(Saved data entries)
--- START ---

theorem Kept.issueYield {y : Side} {target : Nat} (hR : R c) : R (c.issueYield y target) := by
  unfold Part.issueYield
  try dsimp only
  repeat' first
    | with_reducible assumption | with_reducible refine K.setRobot ?_ | with_reducible refine K.robotOrder ?_

theorem Kept.arbitrate {x : Side} {m : Move} (hR : R c) : Some' R (c.arbitrate x m) := by
  unfold Part.arbitrate
  try dsimp only
  repeat' first
    | with_reducible assumption | exact Some'.none | refine Some'.some ?_ | refine Some'.orElse ?_ ?_
    | refine Some'.mapPart ?_ (fun _ _ => ?_) | with_reducible refine K.grant ?_
    | with_reducible refine K.issueYield ?_ | split

theorem Kept.railOnce (hR : R c) : Some' R c.railOnce := by
  unfold Part.railOnce
  try dsimp only
  repeat' first
    | with_reducible assumption | exact Some'.none | refine Some'.some ?_ | refine Some'.orElse ?_ ?_
    | refine Some'.mapPart ?_ (fun _ _ => ?_) | with_reducible refine K.arbitrate ?_ | split

theorem Kept.popReady {p : Nat} (hR : R c) : R (c.popReady p) := by
  unfold Part.popReady
  try dsimp only
  repeat' first
    | with_reducible assumption | with_reducible refine K.putPort ?_

theorem Kept.signalReturns {q n : Nat} (hR : R c) : R (c.signalReturns q n) := by
  unfold Part.signalReturns
  try dsimp only
  repeat' first
    | with_reducible assumption | with_reducible refine K.each ?_ | with_reducible refine K.signal ?_
    | with_reducible refine Kept0.each ?_ (fun _ _ _ => ?_) | split

theorem Kept.tellReturns {q : Nat} (hR : R c) : R (c.tellReturns q) := by
  unfold Part.tellReturns
  split
  · exact K.signalReturns hR
  · exact hR

theorem Kept.waitStep {q j k : Nat} {st : Step} (hR : R c) : R (c.waitStep q j k st) := by
  unfold Part.waitStep
  try dsimp only
  repeat' first
    | with_reducible assumption | with_reducible refine K.setStep ?_ | with_reducible refine K.tellReturns ?_
    | split

theorem Kept.reserve {n j k p : Nat} {m : Move} (hR : R c) : R (c.reserve n j k p m) := by
  unfold Part.reserve
  try dsimp only
  repeat' first
    | with_reducible assumption | with_reducible refine K.updRec (fun r => ?_) ?_ | exact ⟨rfl, rfl⟩ | with_reducible refine K.setStep ?_
    | with_reducible refine K.popReady ?_

theorem Kept.attempt {p : Nat} (hR : R c) : R (c.attempt p) := by
  unfold Part.attempt
  try dsimp only
  repeat' first
    | with_reducible assumption | with_reducible refine K.waitStep ?_ | with_reducible refine K.settle ?_
    | with_reducible refine K.endStep ?_ | with_reducible refine K.reserve ?_
    | exact K.admitAsk (by assumption) (by assumption) | exact K.admitAsk (K.settle hR) (by assumption) | split

theorem Kept.returnTakes {p : Nat} {m : Move} (hR : R c) : R (c.returnTakes p m) := by
  unfold Part.returnTakes
  try dsimp only
  repeat' first
    | with_reducible assumption | with_reducible refine K.putPort ?_ | with_reducible refine K.serveReturn ?_ | split

theorem Kept.tryCross {p : Nat} {ret : PortReturn} {d : Part} {x : Bool} (hR : R c) (he : c.tryCross p ret = (d, x)) :
    R d := by
  have out : ∀ {e : Part} {y : Bool}, R e → (e, y) = (d, x) → R d := by
    intro e y hy hh
    rw [← (Prod.mk.inj hh).1]
    exact hy
  unfold Part.tryCross at he
  dsimp only at he
  repeat' first
    | exact out hR he | exact out (K.settle hR) he
    | exact out (K.returnTakes (K.reserve (K.admitAsk (K.settle hR) (by assumption)))) he | split at he

theorem Kept.sayNoSlot {p : Nat} {ret : PortReturn} (hR : R c) : R (c.sayNoSlot p ret) := by
  unfold Part.sayNoSlot
  try dsimp only
  repeat' first
    | with_reducible assumption | with_reducible refine K.say ?_ | with_reducible refine K.putPort ?_ | split

theorem Kept.sayWaiting {p : Nat} {ret : PortReturn} (hR : R c) : R (c.sayWaiting p ret) := by
  unfold Part.sayWaiting
  try dsimp only
  repeat' first
    | with_reducible assumption | with_reducible refine K.say ?_ | with_reducible refine K.putPort ?_ | split

theorem Kept.storeReturn {p : Nat} {ret : PortReturn} (hR : R c) : R (c.storeReturn p ret) := by
  unfold Part.storeReturn
  try dsimp only
  repeat' first
    | with_reducible assumption | with_reducible refine K.returnTakes ?_ | with_reducible refine K.sayNoSlot ?_
    | with_reducible refine K.sayWaiting ?_ | exact K.admitAsk (by assumption) (by assumption)
    | exact K.admitAsk (K.settle hR) (by assumption) | split
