-- ==== Sys2Proof/Laws/KeptAll.lean ====
section
/-! SUPPORT. What whole events keep: the operations of the Mode Controller, the tables, the bus and the starts, said
once for every property, as Laws/Kept.lean says it of the cascades. -/

namespace Sys2Proof.Machine

/-- The writes of a whole event, those of the part time, the live tables and the starts apart, keep `R`. -/
structure KeptCtl (R : Part → Prop) : Prop extends Kept R where
  ctl : ∀ {c : Part} {k}, R c → R { c with ctl := k }
  window : ∀ {c : Part} {w}, R c → R { c with window := w }
  bus : ∀ {c : Part} {u : BusPort}, (u.roster.map (·.1)).Sublist (c.bus.roster.map (·.1)) → R c → R { c with bus := u }
  robots : ∀ {c : Part} {a b}, R c → R { c with mv := { c.mv with robotA := a, robotB := b } }

/-- The writes of a whole event, the live tables and the starts apart, keep `R`. -/
structure KeptTime (R : Part → Prop) : Prop extends KeptCtl R where
  now : ∀ {c : Part} {t}, c.now ≤ t → R c → R { c with now := t }

/-- Every write of the blocks keeps `R`. -/
structure KeptAll (R : Part → Prop) : Prop extends KeptTime R where
  tables : ∀ {c : Part} {t}, R c → R { c with tables := t }
  gens : ∀ {c : Part} {g}, R c → R { c with gens := g }
  noMoves : ∀ {c : Part}, R c → R { c with mv := { c.mv with moves := [], nextNum := 0, lastSeq := 0 } }
  noJobs : ∀ {c : Part} {o}, R c → R { c with jobs := { c.jobs with jobs := [], offers := o } }
  warmInventory : ∀ {c : Part}, R c → R c.warmInventory

section KeptTimeS

variable {R : Part → Prop} (K : KeptTime R) {c : Part}
include K

theorem KeptTime.reach {t : Nat} (hR : R c) : R (c.reach t) := K.now (Nat.le_max_left _ _) hR

theorem KeptTime.intervalExpired {z : Nat} (hR : R c) : R (c.intervalExpired z) := by
  unfold Part.intervalExpired
  try dsimp only
  repeat' first
    | with_reducible assumption | with_reducible refine K.reach ?_ | with_reducible refine K.intervalPassed ?_ | split

theorem KeptTime.passExpired {z : Nat} (hR : R c) : R (c.passExpired z) := by
  unfold Part.passExpired
  try dsimp only
  repeat' first
    | with_reducible assumption | with_reducible refine K.reach ?_ | with_reducible refine K.passFails ?_ | split

theorem KeptTime.stepWaitExpired {j : Nat} (hR : R c) : R (c.stepWaitExpired j) := by
  unfold Part.stepWaitExpired
  try dsimp only
  repeat' first
    | with_reducible assumption | with_reducible refine K.reach ?_ | with_reducible refine K.endStep ?_ | split

theorem KeptTime.yieldExpired {x : Side} (hR : R c) : R (c.yieldExpired x) := by
  unfold Part.yieldExpired
  try dsimp only
  repeat' first
    | with_reducible assumption | with_reducible refine K.reach ?_ | with_reducible refine K.setRobot ?_
    | with_reducible refine K.say ?_ | split

theorem KeptTime.moveTimedOut {num : Nat} (hR : R c) : R (c.moveTimedOut num) := by
  unfold Part.moveTimedOut
  try dsimp only
  repeat' first
    | with_reducible assumption | with_reducible refine K.dispatched ?_ | with_reducible refine K.reach ?_
    | with_reducible refine K.timeOut ?_ | split

end KeptTimeS

section KeptCtlS

variable {R : Part → Prop} (K : KeptCtl R) {c : Part}
include K

theorem KeptCtl.setMode {m : Mode} {cause : ModeCause} (hR : R c) : R (c.setMode m cause) := by
  unfold Part.setMode
  try dsimp only
  repeat' first
    | with_reducible assumption | with_reducible refine K.say ?_ | fail_if_no_progress with_reducible refine K.ctl ?_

--- END ---

From the data above, output exactly the lines between the one containing "refine K.settle ?_" and the one containing "(K.settle hR) he", counting both of them.

    | with_reducible assumption | with_reducible refine K.waitStep ?_ | with_reducible refine K.settle ?_
    | with_reducible refine K.endStep ?_ | with_reducible refine K.reserve ?_
    | exact K.admitAsk (by assumption) (by assumption) | exact K.admitAsk (K.settle hR) (by assumption) | split

theorem Kept.returnTakes {p : Nat} {m : Move} (hR : R c) : R (c.returnTakes p m) := by
  unfold Part.returnTakes
  try dsimp only
  repeat' first
    | with_reducible assumption | with_reducible refine K.putPort ?_ | with_reducible refine K.serveReturn ?_ | split

theorem Kept.tryCross {p : Nat} {ret : PortReturn} {d : Part} {x : Bool} (hR : R c) (he : c.tryCross p ret = (d, x)) :
    R d := by
  have out : ∀ {e : Part} {y : Bool}, R e → (e, y) = (d, x) → R d := by
    intro e y hy hh
    rw [← (Prod.mk.inj hh).1]
    exact hy
  unfold Part.tryCross at he
  dsimp only at he
  repeat' first
    | exact out hR he | exact out (K.settle hR) he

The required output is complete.